Recently, we started seeing ghosts in LOFAR maps. Despite looking very different, they did bring back memories. Then, serendipity struck. A wonky telescope during a completely unrelated 21cm WSRT observation ( http://www.astron.nl/dailyimage/main.php?date=20100805 ) produced a string of ghosts that looked very similar to the 2004 ones. Even better, they went away once differential gains were applied and selfcal was redone. This proved to be the vital clue.
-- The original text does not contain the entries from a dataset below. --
-- ==== Sys2Proof/Laws/Play.lean ====
section
/-!
SUPPORT. The requests of the Play Controller as equations: what each leaves in the Play Controller, the feeder, the store and the
Resume Table, so that a proof about a play command rewrites with these and unfolds none of them.
-/
namespace Sys2Proof.Machine

section
variable (s : State)

/-! ### The play state -/

@[simp] theorem Play.enter_state (p : Play) (x : PlayState) : (p.enter x).state = x := rfl
@[simp] theorem Play.enter_causes (p : Play) (x : PlayState) : (p.enter x).causes = p.causes := rfl
@[simp] theorem enterState_play (x : PlayState) (b : Bool) : (enterState x b s).play = s.play.enter x := plannerNotice_play _ b
@[simp] theorem enterState_feeder (x : PlayState) (b : Bool) : (enterState x b s).feeder = s.feeder := plannerNotice_feeder _ b
@[simp] theorem enterState_store (x : PlayState) (b : Bool) : (enterState x b s).store = s.store := plannerNotice_store _ b
@[simp] theorem enterState_resume (x : PlayState) (b : Bool) : (enterState x b s).resume = s.resume := plannerNotice_resume _ b
@[simp] theorem enterState_attn (x : PlayState) (b : Bool) : (enterState x b s).attn = s.attn := plannerNotice_attn _ b
@[simp] theorem enterState_console (x : PlayState) (b : Bool) : (enterState x b s).console = s.console := plannerNotice_console _ b
@[simp] theorem enterState_health (x : PlayState) (b : Bool) : (enterState x b s).health = s.health := plannerNotice_health _ b
@[simp] theorem countPlay_play (f : PlayCounters → PlayCounters) :
    (countPlay f s).play = { s.play with counters := f s.play.counters } := rfl
@[simp] theorem mapPlay_play (g : Play → Play) : (mapPlay g s).play = g s.play := rfl
@[simp] theorem mapFeeder_play (g : Feeder → Feeder) : (mapFeeder g s).play = s.play := rfl
@[simp] theorem raise_play (e : Event) (d : Nat) : (raise e d s).play = s.play := rfl
@[simp] theorem txRequest_play (m : TxMsg) : (txRequest m s).play = s.play := rfl
@[simp] theorem resumeWrite_play (p : Nat) (e : ResumeEntry) : (resumeWrite p e s).play = s.play := rfl
@[simp] theorem invalidate_play (p : Nat) : (invalidate p s).play = s.play := rfl
@[simp] theorem raiseReady_play (r : ReadyReason) (p : Nat) : (raiseReady r p s).play = s.play := rfl

/-! ### Requests of the store and the feeder -/

@[simp] theorem changeExtent_play (e : Nat) : (changeExtent e s).play = s.play := by
  unfold changeExtent
  split <;> simp

@[simp] theorem changeExtent_feeder (e : Nat) : (changeExtent e s).feeder = s.feeder := by
  unfold changeExtent
  split <;> simp

@[simp] theorem changeExtent_console (e : Nat) : (changeExtent e s).console = s.console := by
  unfold changeExtent
  split <;> simp

@[simp] theorem changeExtent_extent (e : Nat) : (changeExtent e s).store.extent = e := by
  unfold changeExtent
  split
  · assumption
  · simp [Store.setExtent]

@[simp] theorem requestFlush_play (b : Nat) : (requestFlush b s).play = { s.play with storePrimed := false } := flushStore_play _ b
@[simp] theorem requestFlush_feeder (b : Nat) : (requestFlush b s).feeder = s.feeder := flushStore_feeder _ b
@[simp] theorem requestFlush_store (b : Nat) : (requestFlush b s).store = s.store.flush b := flushStore_store _ b
@[simp] theorem cueAt_play (b f : Nat) : (cueAt b f s).play = { s.play with storePrimed := false } := requestFlush_play _ b
@[simp] theorem cueAt_feeder (b f : Nat) : (cueAt b f s).feeder = s.feeder.cue (rampLength s) b f := requestFlush_feeder _ b
@[simp] theorem cueAt_store (b f : Nat) : (cueAt b f s).store = s.store.flush b := requestFlush_store _ b
@[simp] theorem stopRequest_play : (stopRequest s).play = s.play := rfl
@[simp] theorem flushAtCursor_play : (flushAtCursor s).play = { s.play with storePrimed := false } :=
  requestFlush_play s s.feeder.block
@[simp] theorem declareEntry_play : (declareEntry s).play = s.play := storeEvent_play s _

/-- Clear the disc (R136): the record, the causes and the marks. -/
@[simp] theorem clearDisc_play :
    (clearDisc s).play =
      { s.play with
        disc := DiscRecord.empty, causes := Causes.none, confirming := false, pauseOnPrime := false
        unprimed := false, storePrimed := false } := by
  unfold clearDisc
  simp

@[simp] theorem clearDisc_feeder : (clearDisc s).feeder = s.feeder.cue (rampLength s) 0 0 := by
  unfold clearDisc
  rw [cueAt_feeder, changeExtent_feeder]
  unfold rampLength
  rw [changeExtent_console]
  rfl

/-- Clear the disc (R5, R14, R136): an empty store with P and extent 0. -/
@[simp] theorem clearDisc_store : (clearDisc s).store = ⟨0, 0, []⟩ := by
  unfold clearDisc
  rw [cueAt_store]
  unfold Store.flush
  simp

/-- LOAD leaves the Play Controller with a timer at 0 and the counter raised (R143). -/
@[simp] theorem queueLoad_play (p : Nat) :
    (queueLoad p s).play =
      { s.play with loadTimer := 0, counters := { s.play.counters with load := bump s.play.counters.load } } := rfl

@[simp] theorem loadForConfirmation_play :
    (loadForConfirmation s).play =
      { s.play with
        loadTimer := 0, confirming := true, counters := { s.play.counters with load := bump s.play.counters.load } } := rfl

@[simp] theorem sealAs_play (m : SaveMode) (c : SealCause) : (sealAs m c s).play = s.play := by
  unfold sealAs
  dsimp only
  split <;> rfl

@[simp] theorem sealAs_feeder (m : SaveMode) (c : SealCause) : (sealAs m c s).feeder = s.feeder := by
  unfold sealAs
  dsimp only
  split <;> rfl

@[simp] theorem sealEntry_play (c : SealCause) : (sealEntry c s).play = s.play := sealAs_play s _ c
@[simp] theorem sealEntry_feeder (c : SealCause) : (sealEntry c s).feeder = s.feeder := sealAs_feeder s _ c
@[simp] theorem supplySuspends_play : (supplySuspends s).play = s.play := sealEntry_play (stopRequest s) _

@[simp] theorem playRequest_play : (playRequest s).play = s.play := by
  unfold playRequest
  split
  · exact declareEntry_play _
  · rfl
  · split
    · exact declareEntry_play _
    · rfl
  · rfl
  · rfl

@[simp] theorem feederPrimed_play (p : Bool) : (feederPrimed p s).play = s.play := by
  unfold feederPrimed
  dsimp only
  split
  · exact declareEntry_play _
  · rfl

end

/-- The end of CUEING (R146). -/
theorem leaveCueing_play (s : State) :
    (leaveCueing s).play =
      if s.play.pauseOnPrime = true then ({ s.play with pauseOnPrime := false } : Play).enter .paused
      else s.play.enter .playing := by
  unfold leaveCueing
  split
  · exact enterState_play _ _ _
  · simp

end Sys2Proof.Machine
end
It turns out that ghosts are caused, rather simply, by "selfcal contamination" -- i.e. flux missing from the sky model during calibration. Of course, contamination occurs (almost by definition) during any selfcal, but normally it manifests itself as faint artifacts around dominant sources, plus noise-like crud. It turns out that if the contaminating flux is localized, and is far away from the phase centre (as was the case in 2004, where an imperfect model of CygA was responsible for contamination), and the dynamic range is sufficiently high, the crud turns into coherent structures -- namely, ghosts! We do not yet understand all the mathematics involved (like quantum mechanics, the more we understand, the more fascinating and confusing they get), but a series of simulations makes this process perfectly clear.

The animation above shows one result of our simulations. Here, we have simulated a 1 Jy central point source, and three 1 mJy "contaminators". We do selfcal using a model containing only the central source, which produces slightly incorrect solutions due to the unmodelled contaminators. We then subtract all sources from the data. The resulting image shows "distilled" artifacts: flux from the central source that has been scattered through the map by the application of contaminated selfcal solutions. Successive frames of the animation correspond to increasing distance of the contaminators from the phase centre. As they get further away, perfect counterparts to the 2004 ghosts start forming up!

A more detailed report on these matters will be presented at the CALIM2010 meeting at ASTRON, on Monday, August 23rd.